### [Data shown]
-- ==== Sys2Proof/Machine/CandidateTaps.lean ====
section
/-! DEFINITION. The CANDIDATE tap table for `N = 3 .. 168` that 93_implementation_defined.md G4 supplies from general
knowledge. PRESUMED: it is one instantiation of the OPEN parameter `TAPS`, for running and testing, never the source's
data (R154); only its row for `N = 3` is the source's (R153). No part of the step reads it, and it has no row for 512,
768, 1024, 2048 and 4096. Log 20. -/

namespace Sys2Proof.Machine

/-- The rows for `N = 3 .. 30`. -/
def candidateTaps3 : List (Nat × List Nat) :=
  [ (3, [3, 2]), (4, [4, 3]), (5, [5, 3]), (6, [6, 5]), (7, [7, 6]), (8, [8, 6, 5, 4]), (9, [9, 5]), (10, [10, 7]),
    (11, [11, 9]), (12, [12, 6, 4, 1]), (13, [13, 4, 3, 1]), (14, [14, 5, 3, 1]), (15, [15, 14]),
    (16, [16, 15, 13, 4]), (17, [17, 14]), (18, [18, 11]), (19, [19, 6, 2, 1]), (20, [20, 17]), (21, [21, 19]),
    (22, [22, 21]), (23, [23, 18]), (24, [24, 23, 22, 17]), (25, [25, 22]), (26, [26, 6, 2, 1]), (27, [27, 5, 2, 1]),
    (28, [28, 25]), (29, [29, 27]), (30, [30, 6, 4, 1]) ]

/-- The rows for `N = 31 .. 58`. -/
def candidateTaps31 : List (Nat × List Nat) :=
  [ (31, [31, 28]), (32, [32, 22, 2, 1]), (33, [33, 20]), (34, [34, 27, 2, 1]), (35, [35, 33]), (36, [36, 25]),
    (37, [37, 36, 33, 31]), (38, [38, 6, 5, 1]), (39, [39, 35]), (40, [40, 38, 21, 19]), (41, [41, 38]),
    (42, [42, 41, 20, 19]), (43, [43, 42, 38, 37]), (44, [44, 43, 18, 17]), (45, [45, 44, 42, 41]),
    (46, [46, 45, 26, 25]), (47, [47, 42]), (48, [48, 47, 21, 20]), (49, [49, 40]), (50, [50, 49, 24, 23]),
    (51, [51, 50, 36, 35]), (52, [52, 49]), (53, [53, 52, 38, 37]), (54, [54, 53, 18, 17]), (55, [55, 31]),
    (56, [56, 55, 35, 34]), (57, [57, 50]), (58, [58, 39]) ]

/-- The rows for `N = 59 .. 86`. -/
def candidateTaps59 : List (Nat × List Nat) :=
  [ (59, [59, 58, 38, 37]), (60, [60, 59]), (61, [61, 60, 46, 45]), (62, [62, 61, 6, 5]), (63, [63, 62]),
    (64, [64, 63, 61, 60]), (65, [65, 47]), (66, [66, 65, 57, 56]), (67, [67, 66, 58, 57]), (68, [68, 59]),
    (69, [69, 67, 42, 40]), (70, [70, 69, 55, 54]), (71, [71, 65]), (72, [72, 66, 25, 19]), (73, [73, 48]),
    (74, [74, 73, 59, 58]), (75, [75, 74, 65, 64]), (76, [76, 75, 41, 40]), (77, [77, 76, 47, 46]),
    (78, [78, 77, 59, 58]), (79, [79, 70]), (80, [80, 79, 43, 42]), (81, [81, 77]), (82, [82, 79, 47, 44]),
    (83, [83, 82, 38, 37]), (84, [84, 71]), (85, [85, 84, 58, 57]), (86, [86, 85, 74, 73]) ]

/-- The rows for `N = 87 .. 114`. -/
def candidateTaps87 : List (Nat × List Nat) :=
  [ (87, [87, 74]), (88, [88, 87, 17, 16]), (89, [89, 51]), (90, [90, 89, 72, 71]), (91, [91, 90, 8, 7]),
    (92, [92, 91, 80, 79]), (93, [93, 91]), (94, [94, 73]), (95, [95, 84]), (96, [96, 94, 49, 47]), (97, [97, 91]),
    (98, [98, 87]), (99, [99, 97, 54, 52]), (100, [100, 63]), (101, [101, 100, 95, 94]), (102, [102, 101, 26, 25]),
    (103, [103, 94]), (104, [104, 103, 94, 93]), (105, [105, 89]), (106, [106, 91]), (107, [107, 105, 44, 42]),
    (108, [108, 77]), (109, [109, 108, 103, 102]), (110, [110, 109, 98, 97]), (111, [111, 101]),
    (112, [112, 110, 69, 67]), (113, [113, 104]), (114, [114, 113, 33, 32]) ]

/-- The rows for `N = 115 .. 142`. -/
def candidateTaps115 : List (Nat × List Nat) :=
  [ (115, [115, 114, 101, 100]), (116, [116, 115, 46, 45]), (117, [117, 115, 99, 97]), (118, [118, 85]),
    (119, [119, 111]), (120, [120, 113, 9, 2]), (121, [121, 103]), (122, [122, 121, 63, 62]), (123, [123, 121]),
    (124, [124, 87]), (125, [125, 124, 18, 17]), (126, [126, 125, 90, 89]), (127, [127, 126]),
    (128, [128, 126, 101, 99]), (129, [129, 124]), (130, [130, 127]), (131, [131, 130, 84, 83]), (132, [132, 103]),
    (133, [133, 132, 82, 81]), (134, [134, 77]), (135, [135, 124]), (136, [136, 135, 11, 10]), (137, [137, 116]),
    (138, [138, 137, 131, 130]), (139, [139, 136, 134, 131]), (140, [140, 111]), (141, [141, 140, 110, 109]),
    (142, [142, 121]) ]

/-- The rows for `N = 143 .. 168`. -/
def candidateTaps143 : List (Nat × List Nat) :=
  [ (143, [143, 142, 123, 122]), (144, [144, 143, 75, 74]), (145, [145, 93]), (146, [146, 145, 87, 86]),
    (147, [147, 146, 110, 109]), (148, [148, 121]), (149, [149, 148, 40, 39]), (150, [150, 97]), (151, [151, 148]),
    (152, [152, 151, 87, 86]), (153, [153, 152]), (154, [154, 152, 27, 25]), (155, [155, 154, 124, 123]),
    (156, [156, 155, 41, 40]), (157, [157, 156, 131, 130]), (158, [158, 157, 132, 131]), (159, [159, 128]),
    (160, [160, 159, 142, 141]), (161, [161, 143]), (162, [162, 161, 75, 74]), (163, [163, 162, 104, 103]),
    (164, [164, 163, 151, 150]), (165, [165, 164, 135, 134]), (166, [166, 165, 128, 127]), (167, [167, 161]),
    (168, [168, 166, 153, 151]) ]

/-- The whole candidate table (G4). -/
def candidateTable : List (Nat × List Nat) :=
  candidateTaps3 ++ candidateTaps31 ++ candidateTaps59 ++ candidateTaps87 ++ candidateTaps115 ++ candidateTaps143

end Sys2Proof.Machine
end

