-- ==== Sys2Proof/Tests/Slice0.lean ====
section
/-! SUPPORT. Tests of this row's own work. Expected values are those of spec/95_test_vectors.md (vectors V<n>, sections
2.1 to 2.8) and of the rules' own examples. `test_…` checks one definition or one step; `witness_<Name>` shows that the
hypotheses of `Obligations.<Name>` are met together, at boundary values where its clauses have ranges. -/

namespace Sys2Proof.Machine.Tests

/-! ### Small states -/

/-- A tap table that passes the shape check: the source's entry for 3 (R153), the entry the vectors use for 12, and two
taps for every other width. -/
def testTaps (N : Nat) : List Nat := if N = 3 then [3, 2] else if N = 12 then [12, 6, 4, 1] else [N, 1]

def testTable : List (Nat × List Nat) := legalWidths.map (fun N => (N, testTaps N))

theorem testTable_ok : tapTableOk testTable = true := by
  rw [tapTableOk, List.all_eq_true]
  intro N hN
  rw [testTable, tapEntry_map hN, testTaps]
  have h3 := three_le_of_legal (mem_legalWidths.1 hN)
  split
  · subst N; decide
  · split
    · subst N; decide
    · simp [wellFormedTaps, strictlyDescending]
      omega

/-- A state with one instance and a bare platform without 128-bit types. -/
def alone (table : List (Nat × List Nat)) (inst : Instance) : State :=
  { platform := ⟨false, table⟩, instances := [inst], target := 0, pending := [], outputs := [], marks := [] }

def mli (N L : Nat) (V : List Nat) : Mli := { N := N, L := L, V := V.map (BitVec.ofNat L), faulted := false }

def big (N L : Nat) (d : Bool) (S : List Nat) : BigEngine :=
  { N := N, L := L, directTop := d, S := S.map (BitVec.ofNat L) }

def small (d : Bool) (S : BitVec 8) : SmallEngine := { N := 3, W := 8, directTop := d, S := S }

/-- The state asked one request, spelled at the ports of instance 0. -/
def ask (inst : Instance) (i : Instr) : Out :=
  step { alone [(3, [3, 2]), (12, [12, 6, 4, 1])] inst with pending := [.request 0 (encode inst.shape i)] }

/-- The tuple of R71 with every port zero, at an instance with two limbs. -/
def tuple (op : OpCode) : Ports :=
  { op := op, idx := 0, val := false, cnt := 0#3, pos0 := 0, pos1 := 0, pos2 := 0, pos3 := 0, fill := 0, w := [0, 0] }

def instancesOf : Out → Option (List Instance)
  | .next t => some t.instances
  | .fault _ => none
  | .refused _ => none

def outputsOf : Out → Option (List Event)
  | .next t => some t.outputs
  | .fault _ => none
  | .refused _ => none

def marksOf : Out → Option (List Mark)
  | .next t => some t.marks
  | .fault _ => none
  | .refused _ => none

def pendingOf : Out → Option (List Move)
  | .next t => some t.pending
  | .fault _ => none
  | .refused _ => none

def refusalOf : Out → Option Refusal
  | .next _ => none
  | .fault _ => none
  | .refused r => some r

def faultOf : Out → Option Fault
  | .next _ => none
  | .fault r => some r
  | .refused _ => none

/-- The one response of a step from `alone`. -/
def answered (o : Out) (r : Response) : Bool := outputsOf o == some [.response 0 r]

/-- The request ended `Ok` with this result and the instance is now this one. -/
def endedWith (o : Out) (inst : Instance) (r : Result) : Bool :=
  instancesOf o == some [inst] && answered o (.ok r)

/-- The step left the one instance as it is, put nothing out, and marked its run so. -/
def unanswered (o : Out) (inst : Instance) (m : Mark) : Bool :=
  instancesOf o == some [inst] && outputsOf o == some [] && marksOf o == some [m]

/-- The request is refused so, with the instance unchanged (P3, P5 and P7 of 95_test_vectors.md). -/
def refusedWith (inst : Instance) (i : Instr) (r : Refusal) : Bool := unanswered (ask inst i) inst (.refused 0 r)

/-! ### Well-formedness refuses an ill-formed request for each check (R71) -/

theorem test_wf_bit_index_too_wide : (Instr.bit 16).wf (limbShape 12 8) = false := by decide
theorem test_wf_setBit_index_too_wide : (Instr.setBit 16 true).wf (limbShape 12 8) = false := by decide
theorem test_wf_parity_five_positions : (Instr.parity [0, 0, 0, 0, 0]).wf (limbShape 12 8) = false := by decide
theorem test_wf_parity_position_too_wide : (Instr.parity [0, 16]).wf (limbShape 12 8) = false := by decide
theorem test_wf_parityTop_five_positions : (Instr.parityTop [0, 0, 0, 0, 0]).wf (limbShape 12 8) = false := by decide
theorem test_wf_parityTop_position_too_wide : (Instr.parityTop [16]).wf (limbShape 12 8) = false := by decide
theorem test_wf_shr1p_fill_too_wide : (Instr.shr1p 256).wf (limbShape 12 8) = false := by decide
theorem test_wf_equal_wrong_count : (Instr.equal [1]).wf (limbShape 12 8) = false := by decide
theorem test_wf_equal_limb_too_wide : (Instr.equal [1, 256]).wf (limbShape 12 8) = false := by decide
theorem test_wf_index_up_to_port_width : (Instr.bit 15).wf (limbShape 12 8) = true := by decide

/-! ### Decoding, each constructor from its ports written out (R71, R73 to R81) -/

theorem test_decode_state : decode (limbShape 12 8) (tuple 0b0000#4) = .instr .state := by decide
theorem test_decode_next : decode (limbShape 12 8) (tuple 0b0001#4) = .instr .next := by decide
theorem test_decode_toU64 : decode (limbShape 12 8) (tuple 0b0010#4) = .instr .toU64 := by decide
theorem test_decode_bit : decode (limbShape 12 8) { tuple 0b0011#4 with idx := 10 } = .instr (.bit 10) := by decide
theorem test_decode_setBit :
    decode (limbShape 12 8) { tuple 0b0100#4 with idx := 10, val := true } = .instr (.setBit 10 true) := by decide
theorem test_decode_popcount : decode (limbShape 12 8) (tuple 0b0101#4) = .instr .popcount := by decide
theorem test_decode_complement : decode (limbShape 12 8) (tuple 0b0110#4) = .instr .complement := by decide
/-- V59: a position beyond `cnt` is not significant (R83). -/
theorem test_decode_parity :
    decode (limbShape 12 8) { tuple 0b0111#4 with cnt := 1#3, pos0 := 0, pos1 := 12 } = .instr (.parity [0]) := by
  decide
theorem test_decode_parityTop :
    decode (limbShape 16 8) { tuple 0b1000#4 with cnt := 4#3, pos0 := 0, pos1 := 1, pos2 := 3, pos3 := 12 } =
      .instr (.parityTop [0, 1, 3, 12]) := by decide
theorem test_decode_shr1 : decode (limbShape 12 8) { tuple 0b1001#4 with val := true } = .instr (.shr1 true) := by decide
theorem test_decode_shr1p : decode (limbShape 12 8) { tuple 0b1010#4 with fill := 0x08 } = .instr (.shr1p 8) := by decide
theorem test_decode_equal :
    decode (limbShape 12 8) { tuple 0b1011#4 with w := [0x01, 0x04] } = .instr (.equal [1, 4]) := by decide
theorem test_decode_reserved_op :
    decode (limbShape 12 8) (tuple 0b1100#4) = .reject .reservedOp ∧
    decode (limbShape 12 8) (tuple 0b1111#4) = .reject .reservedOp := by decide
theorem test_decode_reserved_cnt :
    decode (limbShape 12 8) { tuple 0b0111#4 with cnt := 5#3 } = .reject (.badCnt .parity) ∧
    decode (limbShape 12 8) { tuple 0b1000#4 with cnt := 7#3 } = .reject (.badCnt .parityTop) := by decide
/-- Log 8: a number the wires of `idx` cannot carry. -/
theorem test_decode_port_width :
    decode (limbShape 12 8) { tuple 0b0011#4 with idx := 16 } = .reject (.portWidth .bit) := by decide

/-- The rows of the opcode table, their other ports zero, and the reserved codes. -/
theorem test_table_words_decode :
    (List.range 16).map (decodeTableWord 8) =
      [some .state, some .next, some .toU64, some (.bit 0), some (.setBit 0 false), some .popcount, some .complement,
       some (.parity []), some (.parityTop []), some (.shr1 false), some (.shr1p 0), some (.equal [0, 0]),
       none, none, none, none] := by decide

### [What needs to be done]
Retype only the stretch of lines above starting at the one with "def testTaps (N" and stopping at the one with "128-bit types. -/", exactly as written, with both kept.

### [Written solution]
def testTaps (N : Nat) : List Nat := if N = 3 then [3, 2] else if N = 12 then [12, 6, 4, 1] else [N, 1]

def testTable : List (Nat × List Nat) := legalWidths.map (fun N => (N, testTaps N))

theorem testTable_ok : tapTableOk testTable = true := by
  rw [tapTableOk, List.all_eq_true]
  intro N hN
  rw [testTable, tapEntry_map hN, testTaps]
  have h3 := three_le_of_legal (mem_legalWidths.1 hN)
  split
  · subst N; decide
  · split
    · subst N; decide
    · simp [wellFormedTaps, strictlyDescending]
      omega

/-- A state with one instance and a bare platform without 128-bit types. -/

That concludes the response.